Problem | The lines from the top of the data down to the line with "h.view (fun u" should be repeated exactly, both ends included.

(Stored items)
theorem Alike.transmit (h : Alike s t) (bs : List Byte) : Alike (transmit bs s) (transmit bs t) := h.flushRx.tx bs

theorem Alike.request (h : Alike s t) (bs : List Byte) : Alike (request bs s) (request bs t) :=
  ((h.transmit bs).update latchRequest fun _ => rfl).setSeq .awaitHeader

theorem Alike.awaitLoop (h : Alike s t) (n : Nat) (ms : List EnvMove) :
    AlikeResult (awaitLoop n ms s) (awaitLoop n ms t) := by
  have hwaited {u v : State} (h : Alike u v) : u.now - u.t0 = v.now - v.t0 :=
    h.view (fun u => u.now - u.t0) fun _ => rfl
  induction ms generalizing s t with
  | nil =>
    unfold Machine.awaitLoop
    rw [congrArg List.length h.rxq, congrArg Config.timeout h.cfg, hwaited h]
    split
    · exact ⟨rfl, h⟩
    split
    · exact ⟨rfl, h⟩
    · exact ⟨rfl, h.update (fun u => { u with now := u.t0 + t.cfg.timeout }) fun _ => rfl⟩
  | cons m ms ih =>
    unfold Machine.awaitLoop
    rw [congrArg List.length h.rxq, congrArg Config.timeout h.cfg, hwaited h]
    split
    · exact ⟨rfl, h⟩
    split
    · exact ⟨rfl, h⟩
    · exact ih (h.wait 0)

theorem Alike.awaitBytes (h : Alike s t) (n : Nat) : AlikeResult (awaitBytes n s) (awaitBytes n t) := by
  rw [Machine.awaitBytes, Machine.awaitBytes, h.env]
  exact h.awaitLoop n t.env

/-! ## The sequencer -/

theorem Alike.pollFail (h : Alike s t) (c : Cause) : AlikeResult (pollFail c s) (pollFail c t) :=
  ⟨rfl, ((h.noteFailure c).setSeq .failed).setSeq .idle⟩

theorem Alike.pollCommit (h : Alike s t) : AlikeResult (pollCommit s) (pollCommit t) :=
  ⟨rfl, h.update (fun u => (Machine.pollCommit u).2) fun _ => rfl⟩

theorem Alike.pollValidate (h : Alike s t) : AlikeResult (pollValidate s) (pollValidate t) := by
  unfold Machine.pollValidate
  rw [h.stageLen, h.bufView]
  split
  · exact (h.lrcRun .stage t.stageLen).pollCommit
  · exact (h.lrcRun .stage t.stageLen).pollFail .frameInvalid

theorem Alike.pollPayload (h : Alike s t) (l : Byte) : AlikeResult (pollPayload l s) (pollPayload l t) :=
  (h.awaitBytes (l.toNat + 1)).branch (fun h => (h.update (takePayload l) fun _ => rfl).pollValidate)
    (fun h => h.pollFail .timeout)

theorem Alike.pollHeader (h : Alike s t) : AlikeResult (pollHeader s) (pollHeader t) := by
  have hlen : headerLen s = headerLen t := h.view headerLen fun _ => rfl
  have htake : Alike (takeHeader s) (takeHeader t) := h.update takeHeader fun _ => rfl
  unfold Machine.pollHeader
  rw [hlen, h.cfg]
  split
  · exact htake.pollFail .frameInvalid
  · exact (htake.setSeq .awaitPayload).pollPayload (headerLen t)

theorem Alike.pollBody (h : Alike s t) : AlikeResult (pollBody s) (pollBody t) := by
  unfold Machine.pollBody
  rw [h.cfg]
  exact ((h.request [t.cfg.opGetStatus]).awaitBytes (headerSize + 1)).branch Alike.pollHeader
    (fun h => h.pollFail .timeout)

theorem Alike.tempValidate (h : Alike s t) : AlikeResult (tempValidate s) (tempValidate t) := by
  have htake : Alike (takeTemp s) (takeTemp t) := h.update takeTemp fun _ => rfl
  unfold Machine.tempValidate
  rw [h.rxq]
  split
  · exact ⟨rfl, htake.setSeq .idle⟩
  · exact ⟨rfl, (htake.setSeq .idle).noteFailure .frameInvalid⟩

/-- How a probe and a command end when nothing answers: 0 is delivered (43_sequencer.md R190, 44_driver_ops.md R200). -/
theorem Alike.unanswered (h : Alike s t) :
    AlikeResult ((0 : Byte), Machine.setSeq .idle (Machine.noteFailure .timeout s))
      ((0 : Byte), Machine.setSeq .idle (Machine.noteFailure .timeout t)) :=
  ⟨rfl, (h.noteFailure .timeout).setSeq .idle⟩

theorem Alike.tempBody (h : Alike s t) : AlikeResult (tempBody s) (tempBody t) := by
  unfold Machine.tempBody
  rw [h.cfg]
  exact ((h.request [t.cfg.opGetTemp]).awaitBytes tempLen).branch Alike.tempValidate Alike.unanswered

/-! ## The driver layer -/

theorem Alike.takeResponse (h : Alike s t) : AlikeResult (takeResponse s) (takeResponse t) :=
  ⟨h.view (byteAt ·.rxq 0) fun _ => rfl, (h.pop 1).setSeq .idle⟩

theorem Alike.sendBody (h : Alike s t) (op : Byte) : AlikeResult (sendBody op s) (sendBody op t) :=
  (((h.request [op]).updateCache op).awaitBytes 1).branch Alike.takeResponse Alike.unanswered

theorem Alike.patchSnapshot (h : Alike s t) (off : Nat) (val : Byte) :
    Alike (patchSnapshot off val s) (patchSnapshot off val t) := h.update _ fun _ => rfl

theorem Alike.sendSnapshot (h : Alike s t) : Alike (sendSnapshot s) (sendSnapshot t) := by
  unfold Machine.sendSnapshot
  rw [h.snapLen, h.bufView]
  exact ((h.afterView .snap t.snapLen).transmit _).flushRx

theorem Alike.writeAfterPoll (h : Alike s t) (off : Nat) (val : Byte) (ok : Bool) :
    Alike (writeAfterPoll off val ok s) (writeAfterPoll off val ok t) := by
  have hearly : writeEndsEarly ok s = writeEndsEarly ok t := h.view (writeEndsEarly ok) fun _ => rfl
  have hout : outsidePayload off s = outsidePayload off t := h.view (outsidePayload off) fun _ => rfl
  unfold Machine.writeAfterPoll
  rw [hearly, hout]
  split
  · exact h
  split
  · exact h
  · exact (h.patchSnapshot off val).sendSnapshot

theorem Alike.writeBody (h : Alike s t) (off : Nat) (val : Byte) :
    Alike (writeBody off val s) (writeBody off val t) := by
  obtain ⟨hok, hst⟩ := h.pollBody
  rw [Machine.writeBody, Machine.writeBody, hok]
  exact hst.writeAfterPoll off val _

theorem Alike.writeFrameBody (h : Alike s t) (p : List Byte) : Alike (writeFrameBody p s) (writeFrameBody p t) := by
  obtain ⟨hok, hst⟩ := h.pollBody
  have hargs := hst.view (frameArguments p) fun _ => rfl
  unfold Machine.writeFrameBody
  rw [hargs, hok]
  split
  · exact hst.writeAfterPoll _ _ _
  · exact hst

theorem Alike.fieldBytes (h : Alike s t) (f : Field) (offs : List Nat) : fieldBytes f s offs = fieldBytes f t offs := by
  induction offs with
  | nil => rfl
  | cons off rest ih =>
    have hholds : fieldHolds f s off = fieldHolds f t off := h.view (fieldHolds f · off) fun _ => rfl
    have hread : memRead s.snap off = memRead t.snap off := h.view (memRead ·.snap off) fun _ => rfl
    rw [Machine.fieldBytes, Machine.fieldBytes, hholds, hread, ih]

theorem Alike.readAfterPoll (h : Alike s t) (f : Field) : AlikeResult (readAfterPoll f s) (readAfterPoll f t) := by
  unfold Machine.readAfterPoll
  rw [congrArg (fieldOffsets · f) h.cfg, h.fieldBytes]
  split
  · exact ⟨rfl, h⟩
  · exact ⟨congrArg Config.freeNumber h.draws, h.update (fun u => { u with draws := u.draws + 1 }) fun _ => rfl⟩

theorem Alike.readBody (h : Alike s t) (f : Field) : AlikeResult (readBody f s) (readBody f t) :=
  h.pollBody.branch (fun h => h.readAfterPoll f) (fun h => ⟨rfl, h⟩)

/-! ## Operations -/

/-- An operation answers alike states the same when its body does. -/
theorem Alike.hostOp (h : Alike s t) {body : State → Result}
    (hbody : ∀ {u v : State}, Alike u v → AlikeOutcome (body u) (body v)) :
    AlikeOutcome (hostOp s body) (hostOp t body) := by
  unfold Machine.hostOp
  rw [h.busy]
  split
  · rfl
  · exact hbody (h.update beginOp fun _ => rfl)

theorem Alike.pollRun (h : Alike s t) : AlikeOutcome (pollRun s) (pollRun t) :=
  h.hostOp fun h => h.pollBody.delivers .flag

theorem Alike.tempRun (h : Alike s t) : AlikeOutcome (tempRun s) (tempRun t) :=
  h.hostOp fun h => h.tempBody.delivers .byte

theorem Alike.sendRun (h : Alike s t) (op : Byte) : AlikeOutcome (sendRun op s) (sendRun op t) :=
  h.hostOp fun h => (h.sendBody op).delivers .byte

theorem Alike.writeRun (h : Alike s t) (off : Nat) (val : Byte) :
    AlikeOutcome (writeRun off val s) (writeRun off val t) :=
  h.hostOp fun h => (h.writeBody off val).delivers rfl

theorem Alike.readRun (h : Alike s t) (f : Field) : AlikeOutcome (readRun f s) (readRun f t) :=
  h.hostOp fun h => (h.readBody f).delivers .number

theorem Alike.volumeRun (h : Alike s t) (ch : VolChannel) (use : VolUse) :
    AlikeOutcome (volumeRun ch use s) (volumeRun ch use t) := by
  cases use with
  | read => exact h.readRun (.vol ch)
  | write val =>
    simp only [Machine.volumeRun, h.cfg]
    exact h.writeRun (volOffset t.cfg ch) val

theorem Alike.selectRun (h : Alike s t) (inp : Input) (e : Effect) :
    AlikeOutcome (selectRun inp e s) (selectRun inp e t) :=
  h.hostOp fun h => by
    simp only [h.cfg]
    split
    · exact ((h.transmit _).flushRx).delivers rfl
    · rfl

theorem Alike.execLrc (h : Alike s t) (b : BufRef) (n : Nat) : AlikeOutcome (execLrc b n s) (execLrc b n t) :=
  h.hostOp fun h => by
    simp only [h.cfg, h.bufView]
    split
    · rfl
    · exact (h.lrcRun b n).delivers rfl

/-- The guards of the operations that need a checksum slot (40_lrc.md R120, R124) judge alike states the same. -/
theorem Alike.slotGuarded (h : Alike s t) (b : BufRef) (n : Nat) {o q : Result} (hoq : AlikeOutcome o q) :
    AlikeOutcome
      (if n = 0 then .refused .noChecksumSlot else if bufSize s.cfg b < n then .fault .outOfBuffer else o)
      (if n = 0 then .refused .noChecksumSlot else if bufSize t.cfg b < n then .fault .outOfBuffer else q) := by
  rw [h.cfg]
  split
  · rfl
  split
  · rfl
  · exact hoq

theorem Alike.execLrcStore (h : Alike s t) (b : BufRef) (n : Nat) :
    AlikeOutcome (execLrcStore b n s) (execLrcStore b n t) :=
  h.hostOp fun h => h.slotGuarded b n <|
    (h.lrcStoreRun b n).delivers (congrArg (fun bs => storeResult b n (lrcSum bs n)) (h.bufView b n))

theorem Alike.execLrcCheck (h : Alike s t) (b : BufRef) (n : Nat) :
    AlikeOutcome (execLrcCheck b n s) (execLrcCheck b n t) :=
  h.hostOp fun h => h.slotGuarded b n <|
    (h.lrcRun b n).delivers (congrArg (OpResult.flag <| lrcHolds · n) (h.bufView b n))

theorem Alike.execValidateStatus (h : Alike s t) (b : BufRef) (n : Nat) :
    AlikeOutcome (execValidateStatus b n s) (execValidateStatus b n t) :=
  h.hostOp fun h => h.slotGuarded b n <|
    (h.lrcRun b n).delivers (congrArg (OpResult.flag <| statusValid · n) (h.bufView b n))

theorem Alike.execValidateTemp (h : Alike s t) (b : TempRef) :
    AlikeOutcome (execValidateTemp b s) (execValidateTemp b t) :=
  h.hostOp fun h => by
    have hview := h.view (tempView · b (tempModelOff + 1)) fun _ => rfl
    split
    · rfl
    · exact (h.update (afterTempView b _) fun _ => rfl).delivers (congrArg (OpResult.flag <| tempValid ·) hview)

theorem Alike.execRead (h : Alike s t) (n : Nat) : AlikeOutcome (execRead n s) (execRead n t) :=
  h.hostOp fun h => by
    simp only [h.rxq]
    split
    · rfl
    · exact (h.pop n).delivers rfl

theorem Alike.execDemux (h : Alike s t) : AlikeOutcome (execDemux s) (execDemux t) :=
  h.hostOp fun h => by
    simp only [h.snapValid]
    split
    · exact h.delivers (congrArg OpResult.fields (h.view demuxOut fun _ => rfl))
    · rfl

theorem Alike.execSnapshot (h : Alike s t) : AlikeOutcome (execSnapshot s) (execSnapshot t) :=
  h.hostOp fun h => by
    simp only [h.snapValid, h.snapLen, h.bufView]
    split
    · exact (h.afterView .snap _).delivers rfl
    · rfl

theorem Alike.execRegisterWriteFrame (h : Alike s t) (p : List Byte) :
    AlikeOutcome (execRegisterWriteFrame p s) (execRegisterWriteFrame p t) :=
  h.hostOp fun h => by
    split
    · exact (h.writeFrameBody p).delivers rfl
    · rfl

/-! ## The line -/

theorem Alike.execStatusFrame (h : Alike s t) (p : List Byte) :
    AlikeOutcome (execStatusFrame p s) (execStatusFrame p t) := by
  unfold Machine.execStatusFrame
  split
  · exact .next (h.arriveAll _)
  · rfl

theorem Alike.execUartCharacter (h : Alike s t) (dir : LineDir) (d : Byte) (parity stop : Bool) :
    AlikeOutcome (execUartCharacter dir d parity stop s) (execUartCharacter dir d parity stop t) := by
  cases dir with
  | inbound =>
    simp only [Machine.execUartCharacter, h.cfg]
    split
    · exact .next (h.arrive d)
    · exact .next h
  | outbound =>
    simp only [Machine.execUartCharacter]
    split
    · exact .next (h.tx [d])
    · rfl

Output below |
theorem Alike.transmit (h : Alike s t) (bs : List Byte) : Alike (transmit bs s) (transmit bs t) := h.flushRx.tx bs

theorem Alike.request (h : Alike s t) (bs : List Byte) : Alike (request bs s) (request bs t) :=
  ((h.transmit bs).update latchRequest fun _ => rfl).setSeq .awaitHeader

theorem Alike.awaitLoop (h : Alike s t) (n : Nat) (ms : List EnvMove) :
    AlikeResult (awaitLoop n ms s) (awaitLoop n ms t) := by
  have hwaited {u v : State} (h : Alike u v) : u.now - u.t0 = v.now - v.t0 :=
    h.view (fun u => u.now - u.t0) fun _ => rfl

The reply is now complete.